私は、LRRK2が小胞輸送関連の低分子量Gタンパク質であるRabタンパク質をリン酸化することを明らかにしてきましたが(Steger et al., eLife, 2016; Ito et al., Biochem J, 2016; Fan et al., Biochem J, 2018)、Rabの機能制御におけるリン酸化の意義や、それがパーキンソン病の発症において果たす役割は明らかになっていません。現在は、LRRK2の生理的機能や(Araki et al., Hum Mol Genet, 2021)、パーキンソン病においてLRRK2の異常活性化が生じるメカニズム(Eguchi et al., PNAS, 2018; Ito-Nagai et al., JBC, 2022)、それによって生じるRabタンパク質のリン酸化の異常が神経変性をひき起こすメカニズムを解明するべく研究を進めています(Ito K et al., FASEB J, 2023; Ito G et al., BBRC, 2023; Ito G et al., BBRC, 2024)。
また、帝京大学に移ってからは、研究室の主な研究テーマであるアミノ酸D-体異性化が神経変性疾患の発症にもたらす影響を明らかにするべく、生化学、物理化学的手法を用いた研究にも着手しました。タンパク質中のアミノ酸D-体異性化は、アスパラギン酸などにおいて生体内で非酵素的に生じる現象であり、加齢とともに増加します。そのため、アルツハイマー病の脳で異常線維化して蓄積するアミロイドβやタウタンパク質の線維化のきっかけとなる可能性があります(Murata T et al., BBRC, 2023)。
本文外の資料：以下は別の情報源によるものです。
-- ==== Sys2Proof/Machine/Copy.lean ====
section
/-! DEFINITION. The copy engine: its commands, how they run, permits and cancellation (R238 to R255, R361). -/

namespace Sys2Proof.Machine
open Sys2Proof

/-! ### Staging words (Table 14.2) -/

/-- A staging register `xs0` to `xs15` as XC captures it (R26). -/
def readXs (s : State) (c : Ctx) (n : Nat) : Word := readStage s c .xc (8 + n)
/-- OFF of a word. -/
def gOff (w : Word) : Nat := bits w 0 40
/-- MPITCH of G. -/
def gPitch (w : Word) : Nat := bits w 40 24
/-- IV of I. -/
def iIndexed (w : Word) : Bool := w.getLsbD 0
/-- DIR of I: a GET. -/
def iGet (w : Word) : Bool := w.getLsbD 1
/-- Whether the reserved bits of I are zero. -/
def iOk (w : Word) : Bool := bits w 14 18 == 0 && bits w 4 4 == 0
/-- SOFF of S. -/
def sOff (w : Word) : Nat := bits w 0 22
/-- SV of S. -/
def sValid (w : Word) : Bool := w.getLsbD 22
/-- GID of S. -/
def sGid (w : Word) : Nat := bits w 24 8
/-- Whether S is in range: reserved bits zero, SOFF a multiple of 8 and, where it is used, in the scratchpad. -/
def sOk (w : Word) : Bool :=
  bits w 32 32 == 0 && bits w 23 1 == 0 && sOff w % 8 == 0 && (!sValid w || decide (sOff w < 0x200000))

/-! ### What the commands are (Table 14.3) -/

/-- Whether a command writes its tile: `cp.fill`, `cp.gath`, GET. -/
def cpWritesTile (kind : Nat) : Bool := kind == 1 || kind == 3 || kind == 12
/-- The rights besides T. -/
def cpRights (kind : Nat) : List Nat :=
  if kind = 1 ∨ kind = 3 then [rightR] else if kind = 5 then [rightW, rightL] else if kind = 6 ∨ kind = 10 then [rightA]
  else if kind = 9 then [rightG, rightW] else if kind = 12 then [rightG, rightR] else [rightW]
/-- The tiers of the memory side: 0 HBM, 1 Cellar, 2 remote, 4 local spaces; a bouncing page (3) comes to the port checks. -/
def cpTiers (kind : Nat) : List Nat :=
  if kind = 6 then [0, 3, 4] else if kind = 9 ∨ kind = 12 then [2] else if kind = 10 then [0, 2, 3, 4] else if kind = 11 then [0, 3]
  else [0, 1, 3, 4]

/-- A capability's tag and rights (R238 check 2). -/
def needRights (cap : Cap) (l : List Nat) : Except Stop Unit := need (cap.tag && l.all cap.has) kRights

/-- The tier check of a command (R238 check 7). -/
def copyTier (s : State) (core : Nat) (tiers : List Nat) (obj o n : Nat) : Except Stop Unit :=
  if isLocal obj then (if tiers.contains 4 && reaches core obj then .ok () else fatalAt kTier obj o)
  else if s.isTable obj then
    let e := s.seenObj obj 0
    match (pagesOf e.page o n).find? fun pg => !tiers.contains (s.seenPage obj e pg 0).tier with
    | some pg => fatalAt kTier obj (firstIn o pg)
    | none => .ok ()
  else fatalAt kRights obj o

/-- The memory spans of a command within its capability: alignment, bounds, tier and port, each over every span (R238 checks 5 to 8); whether a page may be
written is checked as the writes perform (R348). A span is an offset, a length and the alignment it needs. -/
def spanChecks (s : State) (core : Nat) (c : Ctx) (kind : Nat) (cap : Cap) (l : List (Nat × Nat × Nat)) : Except Stop Unit := do
  l.forM fun x => if x.1 % x.2.2 != 0 then fatalAt kAlign cap.obj ((cap.base + x.1) % 2 ^ 40) else .ok ()
  l.forM fun x => if cap.len < x.1 + x.2.1 then fatalAt kBounds cap.obj ((cap.base + max x.1 cap.len) % 2 ^ 40) else .ok ()
  l.forM fun x => copyTier s core (cpTiers kind) cap.obj (cap.base + x.1) x.2.1
  l.forM fun x => portCheck s (whoOf core c) (some cap.gen) cap.obj (cap.base + x.1) x.2.1 false 0

/-! ### Rows (R245) -/

/-- The rows that a command moves: the tile's row and its offset; a row whose index is all ones is skipped. -/
def copyRows (t : Tile) (off pitch : Nat) (idx : Option (List Nat × Nat)) : List (Nat × Nat) :=
  (List.range t.rows).filterMap fun r => match idx with
    | none => some (r, off + r * pitch)
    | some (l, stride) => if l.getD r 0 = 0xFFFFFFFF then none else some (r, off + l.getD r 0 * stride)

/-- The index tile's gate, its validity, its port (R351), and its first indices (R245); they are read at issue. -/
def readIndex (s : State) (c : Ctx) (n rows : Nat) : Except Stop (List Nat) := do
  let t ← tileNow s c n
  tileGate t false
  if t.space != 0 || decide (t.size < 4 * rows) then fatalR kTile t.err
  portCheck s (whoOf s.turn c) none t.obj t.offset (t.stop - t.offset) false 0
  let a := readAct s.turn c .xc .x 16 0 0 0
  .ok ((List.range rows).map fun r => ofBytes ((List.range 4).map fun i => tileByte s s.turn c a n t (t.stream (4 * r)) (t.stream (4 * r + i))))

/-- The index tile that I names. -/
def indexNames (i : Word) : List Nat := if iIndexed i then [bits i 8 6] else []

/-- The indices and RSTRIDE of a command, where I asks for them. -/
def indexPart (s : State) (c : Ctx) (i : Word) (rows : Nat) : Except Stop (Option (List Nat × Nat)) :=
  if iIndexed i then do .ok (some ((← readIndex s c (bits i 8 6) rows), bits i 32 32)) else .ok none

/-! ### Entering the engine -/

/-- The unfinished commands that the engine holds (R238). -/
def cpEntries : Nat := 32

/-- A command with what it captures at issue. -/
def newCp (s : State) (c : Ctx) (kind tileNo : Nat) (cap : Cap) (cls : Nat) : CpCmd :=
  let t := s.tile s.turn tileNo
  { id := (s.core s.turn).cpNext, kind := kind, pos := c.pos, group := c.group, tileNo := tileNo, tile := t, cap := cap,
    names := [tileNo], rows := [], spans := [], handle := none, mask := 0, rop := 0, topk := 0, cols := 0, counts := none, gid := 0, pitch := 0, pv := false, pmt := c.pmt,
    atomic := false, cls := cls,
    held := if cpWritesTile kind then t.space != 0
      else !((kind == 2 || kind == 4 || kind == 7 || kind == 8) && cap.obj == 0xFF8000 + s.turn)
    tileGen := spaceGen s t, begun := false, moves := [] }

/-- The rows of a command, of so many bytes each, as object offsets. -/
def absRows (cap : Cap) (n : Nat) (l : List (Nat × Nat)) : List CpPart := l.map fun x => ⟨x.1, 0, n, cap.base + x.2⟩

/-- The access of a command (R240): on path X, at its place in program order, of its tile (Table 15.3 clause 8). -/
def accessX (core : Nat) (c : Ctx) (x : CpCmd) : Act :=
  { readAct core c .xc .x x.cls 0 0 0 with prog := (c.segment, x.pos, Slot.xc.idx), tile := some x.tileNo }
タンパク質のアミノ酸D-体異性化は細菌の細胞壁合成において普遍的に見られますが、高等生物においてそもそもどの程度生じるのか、その生物学的な役割や疾患発症における意義などは全く分かっていません。ごく最近、哺乳類において初めてD-アスパラギン酸含有ペプチドを分解するD-アスパラギン酸エンドペプチダーゼ(DAEP)の同定に成功しました(Ito and Utsunomiya-Tate, JBC, 2025)。今後は、このDAEPの基質探索などを通じ、哺乳類におけるタンパク質のアスパラギン酸D-体異性化の生物学的な役割や、加齢関連疾患の発症における役割を解析していきます。